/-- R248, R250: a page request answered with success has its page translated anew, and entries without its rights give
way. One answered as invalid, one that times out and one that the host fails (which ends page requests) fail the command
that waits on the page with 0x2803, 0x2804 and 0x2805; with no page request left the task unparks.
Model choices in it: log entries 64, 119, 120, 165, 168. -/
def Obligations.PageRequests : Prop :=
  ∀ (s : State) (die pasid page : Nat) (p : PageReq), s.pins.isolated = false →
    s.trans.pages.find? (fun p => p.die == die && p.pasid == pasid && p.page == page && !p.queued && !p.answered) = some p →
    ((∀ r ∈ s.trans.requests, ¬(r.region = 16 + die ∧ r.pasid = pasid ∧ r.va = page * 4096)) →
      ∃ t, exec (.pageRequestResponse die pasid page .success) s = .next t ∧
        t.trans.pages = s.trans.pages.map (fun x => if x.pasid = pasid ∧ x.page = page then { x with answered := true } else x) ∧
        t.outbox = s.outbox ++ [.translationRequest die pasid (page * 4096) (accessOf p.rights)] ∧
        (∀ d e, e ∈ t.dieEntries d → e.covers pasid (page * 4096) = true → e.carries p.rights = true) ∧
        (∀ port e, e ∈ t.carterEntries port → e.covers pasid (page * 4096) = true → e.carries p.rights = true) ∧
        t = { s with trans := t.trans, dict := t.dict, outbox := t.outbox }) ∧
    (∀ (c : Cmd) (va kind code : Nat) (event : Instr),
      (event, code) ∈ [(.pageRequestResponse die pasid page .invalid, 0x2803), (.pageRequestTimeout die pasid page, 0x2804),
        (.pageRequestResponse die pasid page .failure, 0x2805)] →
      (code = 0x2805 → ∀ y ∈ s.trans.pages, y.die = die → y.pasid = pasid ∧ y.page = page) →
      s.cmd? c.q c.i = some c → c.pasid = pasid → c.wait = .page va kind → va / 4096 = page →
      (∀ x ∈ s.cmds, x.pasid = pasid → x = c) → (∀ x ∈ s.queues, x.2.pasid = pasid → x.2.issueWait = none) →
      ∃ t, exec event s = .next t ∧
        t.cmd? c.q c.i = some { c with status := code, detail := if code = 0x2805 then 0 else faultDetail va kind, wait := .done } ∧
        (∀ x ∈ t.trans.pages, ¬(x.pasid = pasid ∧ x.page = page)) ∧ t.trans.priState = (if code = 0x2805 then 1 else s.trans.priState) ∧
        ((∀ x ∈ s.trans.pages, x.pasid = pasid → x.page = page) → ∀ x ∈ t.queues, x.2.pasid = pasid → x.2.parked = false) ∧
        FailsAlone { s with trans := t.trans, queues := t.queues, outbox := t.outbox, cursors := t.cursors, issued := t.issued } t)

——

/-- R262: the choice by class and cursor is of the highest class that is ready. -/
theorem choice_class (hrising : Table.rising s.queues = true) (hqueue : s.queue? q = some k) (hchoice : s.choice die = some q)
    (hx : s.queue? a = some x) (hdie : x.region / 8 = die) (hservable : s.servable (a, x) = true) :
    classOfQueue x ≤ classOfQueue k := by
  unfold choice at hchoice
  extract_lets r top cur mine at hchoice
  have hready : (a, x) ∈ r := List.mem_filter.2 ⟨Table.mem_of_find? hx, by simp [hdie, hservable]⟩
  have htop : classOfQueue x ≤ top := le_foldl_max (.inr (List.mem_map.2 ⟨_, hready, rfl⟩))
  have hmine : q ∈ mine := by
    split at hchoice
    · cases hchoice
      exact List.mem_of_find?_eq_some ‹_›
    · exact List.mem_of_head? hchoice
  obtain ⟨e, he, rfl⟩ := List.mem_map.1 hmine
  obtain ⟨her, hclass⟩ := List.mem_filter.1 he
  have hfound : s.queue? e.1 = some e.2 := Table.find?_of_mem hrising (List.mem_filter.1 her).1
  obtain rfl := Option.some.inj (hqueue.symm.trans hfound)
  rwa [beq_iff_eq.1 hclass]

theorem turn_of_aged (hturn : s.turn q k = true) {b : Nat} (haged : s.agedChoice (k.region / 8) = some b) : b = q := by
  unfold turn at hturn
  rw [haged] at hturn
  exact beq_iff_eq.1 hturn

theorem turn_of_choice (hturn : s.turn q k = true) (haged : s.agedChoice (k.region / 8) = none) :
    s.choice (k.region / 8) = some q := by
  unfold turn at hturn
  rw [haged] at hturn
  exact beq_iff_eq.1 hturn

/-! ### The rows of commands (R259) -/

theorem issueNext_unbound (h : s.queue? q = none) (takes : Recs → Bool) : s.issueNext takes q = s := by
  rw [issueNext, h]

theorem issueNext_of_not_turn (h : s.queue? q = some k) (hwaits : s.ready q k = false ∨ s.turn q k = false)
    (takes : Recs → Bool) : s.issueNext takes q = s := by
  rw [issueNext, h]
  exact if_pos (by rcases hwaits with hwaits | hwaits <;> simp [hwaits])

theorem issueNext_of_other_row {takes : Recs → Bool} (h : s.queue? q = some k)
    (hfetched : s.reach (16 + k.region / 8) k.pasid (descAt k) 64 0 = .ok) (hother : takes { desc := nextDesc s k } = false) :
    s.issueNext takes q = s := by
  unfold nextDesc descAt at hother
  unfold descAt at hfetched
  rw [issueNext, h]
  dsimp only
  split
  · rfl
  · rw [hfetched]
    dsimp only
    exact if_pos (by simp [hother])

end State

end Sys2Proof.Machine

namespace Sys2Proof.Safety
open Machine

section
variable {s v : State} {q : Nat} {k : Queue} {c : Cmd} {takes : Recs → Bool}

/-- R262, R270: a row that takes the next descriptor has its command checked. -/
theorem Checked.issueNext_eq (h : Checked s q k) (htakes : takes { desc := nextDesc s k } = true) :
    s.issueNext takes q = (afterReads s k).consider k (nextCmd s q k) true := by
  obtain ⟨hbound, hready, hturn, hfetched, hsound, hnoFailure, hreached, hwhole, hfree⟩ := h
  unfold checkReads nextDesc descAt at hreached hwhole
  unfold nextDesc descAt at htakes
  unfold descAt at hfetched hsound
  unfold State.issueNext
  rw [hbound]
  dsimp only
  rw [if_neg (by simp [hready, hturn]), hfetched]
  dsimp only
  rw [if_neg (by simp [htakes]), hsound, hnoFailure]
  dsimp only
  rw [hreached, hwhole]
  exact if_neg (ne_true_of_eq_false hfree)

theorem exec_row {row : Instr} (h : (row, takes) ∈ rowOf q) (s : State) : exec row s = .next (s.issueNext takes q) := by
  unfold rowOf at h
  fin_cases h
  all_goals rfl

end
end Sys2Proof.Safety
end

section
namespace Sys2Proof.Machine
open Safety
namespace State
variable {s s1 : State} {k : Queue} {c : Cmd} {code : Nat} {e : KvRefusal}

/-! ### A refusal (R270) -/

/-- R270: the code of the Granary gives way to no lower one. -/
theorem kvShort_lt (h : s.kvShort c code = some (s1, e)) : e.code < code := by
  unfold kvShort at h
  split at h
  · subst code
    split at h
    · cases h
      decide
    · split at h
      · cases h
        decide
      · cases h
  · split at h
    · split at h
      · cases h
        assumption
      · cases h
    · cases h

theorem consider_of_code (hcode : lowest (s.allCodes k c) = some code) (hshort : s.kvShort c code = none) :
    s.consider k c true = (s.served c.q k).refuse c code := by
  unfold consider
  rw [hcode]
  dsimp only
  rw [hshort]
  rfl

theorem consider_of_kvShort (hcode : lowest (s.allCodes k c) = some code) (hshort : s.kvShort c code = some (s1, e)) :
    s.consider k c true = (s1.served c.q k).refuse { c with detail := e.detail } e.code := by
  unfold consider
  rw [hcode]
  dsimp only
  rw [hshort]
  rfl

——

### Task objective
Consider the entries above and return each line with the string "kind".

### Answer space
    (∀ (c : Cmd) (va kind code : Nat) (event : Instr),
      s.cmd? c.q c.i = some c → c.pasid = pasid → c.wait = .page va kind → va / 4096 = page →
        t.cmd? c.q c.i = some { c with status := code, detail := if code = 0x2805 then 0 else faultDetail va kind, wait := .done } ∧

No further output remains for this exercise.